__Work item__
Your job is to set down the stretch of entries that opens with the line containing "def called (c" and closes with the line containing "theorem test_wf_refuses_lit_with_match_type : ¬". Keep both end lines, copy each exactly, and add nothing.

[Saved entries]
◆ ◆ ◆ ◆
-- ==== Sys2Proof/Tests/Slice0.lean ====
section
/-! SUPPORT. The model's own tests, and a witness for the hypotheses of every statement of
Sys2Proof/Certificates/Slice0/Obligations.lean. Expected values come from spec/95_test_vectors.md (named in each
docstring) or are written out by hand from the encodings of spec/30_encoding.md. -/

namespace Sys2Proof.Tests

open Sys2Proof.Machine

/-! ### Small states -/

/-- DECOMPRESS running at a token boundary, nothing produced yet, with the bytes still to come. -/
def decoding (bytes : List Byte) : State :=
  { State.reset with
    engine := .decompress, cmd := ⟨1, true, true⟩, source := bytes }

/-- COMPRESS about to run on the bytes. -/
def compressing (bytes : List Byte) : State :=
  { State.reset with cmd := ⟨0, true, true⟩, source := bytes }

/-- A source that never ends, after the bytes. -/
def endlessly (s : State) : State :=
  { s with endless := some ⟨0, 0⟩ }

/-- An Idle engine with one call waiting. -/
def called (c : HostCall) : State :=
  { State.reset with host := [c] }

/-- `decoding` after one literal `A`: one byte in the ring, not flushed. -/
def seeded (bytes : List Byte) : State :=
  { decoding bytes with ring := [(0, 0x41#8)], wcur := 1, produced := 1 }

/-- `decoding` with `n` zero bytes produced, of which whole halves were flushed. -/
def produced (n : Nat) (bytes : List Byte) : State :=
  { decoding bytes with
    wcur := n % 8192, produced := n, flushed := n / 4096 * 4096, nextHalf := BitVec.ofNat 1 (n / 4096) }

/-- `n` bytes 0x42. -/
def run (n : Nat) : List Byte :=
  List.replicate n 0x42#8

theorem length_run (n : Nat) : (run n).length = n := List.length_replicate

/-- The state a step, or an instruction, answers with. -/
def after : Host.Outcome State Fault Refusal → Option State
  | .next t => some t
  | _ => none

/-- The state a piece of a command goes on in. -/
def goesOn (r : MResult Unit) : Option State :=
  match r with
  | .ok _ t => some t
  | .error _ _ => none

theorem exists_next {o : Host.Outcome State Fault Refusal} {p : State → Bool} (h : (after o).any p = true) :
    ∃ t, o = .next t ∧ p t = true := by
  cases o with
  | next t => exact ⟨t, rfl, h⟩
  | fault _ => cases h
  | refused _ => cases h

theorem exists_ok {r : MResult Unit} {p : State → Bool} (h : (goesOn r).any p = true) :
    ∃ t, r = .ok () t ∧ p t = true := by
  cases r with
  | ok _ t => exact ⟨t, rfl, h⟩
  | error _ _ => cases h

/-! ### WellFormed -/

/-- R72: a LIT whose `b1` has bit 0 clear is refused. -/
theorem test_wf_refuses_lit_with_match_type : ¬ (Instr.lit 0x06#8).WellFormed := by decide

/-- R72: a MATCH whose `b1` has bit 0 set is refused. -/
theorem test_wf_refuses_match_with_lit_type : ¬ (Instr.matchTok 0x07#8).WellFormed := by decide

theorem test_wf_accepts : (Instr.lit 0xff#8).WellFormed ∧ (Instr.matchTok 0xfe#8).WellFormed ∧
    Instr.compress.WellFormed ∧ Instr.decompress.WellFormed := by decide

/-- R75: an empty literal run is refused. -/
theorem test_wf_refuses_empty_lit : ¬ (Token.lit []).WellFormed := by decide

/-- R75: a literal run of 16384 bytes is refused, one of 16383 is accepted. -/
theorem test_wf_lit_max :
    ¬ (Token.lit (run 16384)).WellFormed ∧ (Token.lit (run 16383)).WellFormed := by
  simp [Token.WellFormed, Config.LIT_MAX, length_run]

/-- R76: distances 0 and 8193 are refused. -/
theorem test_wf_refuses_distance :
    ¬ (Token.matchTok 0 3 0).WellFormed ∧ ¬ (Token.matchTok 8193 3 0).WellFormed := by decide

/-- R77: lengths 2 and 256 are refused. -/
theorem test_wf_refuses_length :
    ¬ (Token.matchTok 1 2 0).WellFormed ∧ ¬ (Token.matchTok 1 256 0).WellFormed := by decide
◆ ◆ ◆ ◆
__Task output__
def called (c : HostCall) : State :=
  { State.reset with host := [c] }

/-- `decoding` after one literal `A`: one byte in the ring, not flushed. -/
def seeded (bytes : List Byte) : State :=
  { decoding bytes with ring := [(0, 0x41#8)], wcur := 1, produced := 1 }

/-- `decoding` with `n` zero bytes produced, of which whole halves were flushed. -/
def produced (n : Nat) (bytes : List Byte) : State :=
  { decoding bytes with
    wcur := n % 8192, produced := n, flushed := n / 4096 * 4096, nextHalf := BitVec.ofNat 1 (n / 4096) }

/-- `n` bytes 0x42. -/
def run (n : Nat) : List Byte :=
  List.replicate n 0x42#8

theorem length_run (n : Nat) : (run n).length = n := List.length_replicate

/-- The state a step, or an instruction, answers with. -/
def after : Host.Outcome State Fault Refusal → Option State
  | .next t => some t
  | _ => none

/-- The state a piece of a command goes on in. -/
def goesOn (r : MResult Unit) : Option State :=
  match r with
  | .ok _ t => some t
  | .error _ _ => none

theorem exists_next {o : Host.Outcome State Fault Refusal} {p : State → Bool} (h : (after o).any p = true) :
    ∃ t, o = .next t ∧ p t = true := by
  cases o with
  | next t => exact ⟨t, rfl, h⟩
  | fault _ => cases h
  | refused _ => cases h

theorem exists_ok {r : MResult Unit} {p : State → Bool} (h : (goesOn r).any p = true) :
    ∃ t, r = .ok () t ∧ p t = true := by
  cases r with
  | ok _ t => exact ⟨t, rfl, h⟩
  | error _ _ => cases h

/-! ### WellFormed -/

/-- R72: a LIT whose `b1` has bit 0 clear is refused. -/
theorem test_wf_refuses_lit_with_match_type : ¬ (Instr.lit 0x06#8).WellFormed := by decide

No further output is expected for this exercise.